计算机工程与应用 ›› 2025, Vol. 61 ›› Issue (13): 200-207.DOI: 10.3778/j.issn.1002-8331.2404-0049

• 模式识别与人工智能 • 上一篇    下一篇

基于网络流量的挖矿币种识别方法研究

彭晏飞,郭家隆,黄瑾,郑宏威,王庚哲   

  1. 1.辽宁工程技术大学 电子与信息工程学院,辽宁 葫芦岛 125105 
    2.北京微芯区块链与边缘计算研究院,北京 100086
  • 出版日期:2025-07-01 发布日期:2025-06-30

Methods for Mineable Cryptocurrency Identification Based on Network Traffic

PENG Yanfei, GUO Jialong, HUANG Jin, ZHENG Hongwei, WANG Gengzhe   

  1. 1.School of Electronic and Information Engineering, Liaoning Technical University, Huludao, Liaoning 125105, China
    2.Beijing Academy of Blockchain and Edge Computing, Beijing 100086, China
  • Online:2025-07-01 Published:2025-06-30

摘要: 针对当前挖矿币种识别数据集匮乏以及币种识别方法单一问题,基于挖矿网络流量构建了一套挖矿币种识别数据集MCID,包含5种虚拟货币挖矿币种的14 348条样本。同时将币种识别定义为文本分类任务,结合文本特征向量与机器学习方法进行币种分类的基线模型实验。在此基础上,以决策树为基学习器,构建多层次Bagging分类模型。实验结果显示,结合文本特征向量与机器学习的基线模型在MCID上取得了显著效果,尤其是N-Gram+多层感知器模型,准确率和F1值分别达到97.14%和96.95%。多层次Bagging分类模型的表现优于所有基线模型,其准确率和F1值分别达到了97.49%和97.32%。不仅填补了币种识别数据集的研究空白,还提供了币种分类的基线模型,并在其基础上构建了多层次Bagging分类模型,为虚拟货币挖矿币种识别方法的选择提供了指导。此外,该研究的结论也可为未来虚拟货币挖矿场景模拟、金融安全和节能减排等业务的结合提供参考依据。MCID已在GitHub上公开发布,详细地址如下:https://github.com/jialongguo/MCID。

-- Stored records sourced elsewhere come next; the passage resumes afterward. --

-- ==== Sys2Proof/Word.lean ====
section
/-!
DEFINITION. The widths the spec gives the engine's values (00_scope.md R14, 10_state.md R34 to R40).
Every value is unsigned (R14).
-/

namespace Sys2Proof

/-- A byte of the message, of the padded stream or of BUF (R18, R38). -/
abbrev Byte := BitVec 8

/-- A bus word: the value of one 32-bit host access and of the registers CMD, DATA, STATUS, DIGEST[i] (R48). -/
abbrev Word := BitVec 32

/-- A register of H, V or S: 64 bits holding a W-bit value (R35 to R37). -/
abbrev Reg := BitVec 64

end Sys2Proof
end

关键词: 虚拟货币, 挖矿, 网络流量, 币种识别, 机器学习

Abstract: In response to the scarcity of mineable cryptocurrency identification datasets and the limited methods for cryptocurrency recognition, this paper has established a mineable cryptocurrency identification dataset (MCID) based on mining network traffic, comprising 14 348 samples from five different virtual currencies. The task of cryptocurrency identification is defined as a text classification problem, where baseline models are experimented with combining text feature vectors and machine learning techniques for currency classification. Using decision trees as base learners, a multi-level Bagging classification model is constructed. Experimental results demonstrate that the baseline model combining text feature vectors and machine learning achieves significant performance on MCID, especially the N-Gram + multilayer perceptron model, with accuracy and F1 score reaching 97.14% and 96.95%, respectively. The performance of the multi-level Bagging classification model surpasses all baseline models, achieving accuracy and F1 score of 97.49% and 97.32%, respectively. This research not only fills the gap in cryptocurrency identification datasets but also provides baseline models for currency classification, along with the development of a multi-level Bagging classification model. These findings offer guidance for selecting methods in mining cryptocurrency identification. Additionally, the conclusions of this study can serve as a reference for integrating virtual currency mining scenarios with financial security and energy conservation initiatives in the future. MCID has been publicly released on GitHub, and the detailed address is provided below: https://github.com/jialongguo/MCID.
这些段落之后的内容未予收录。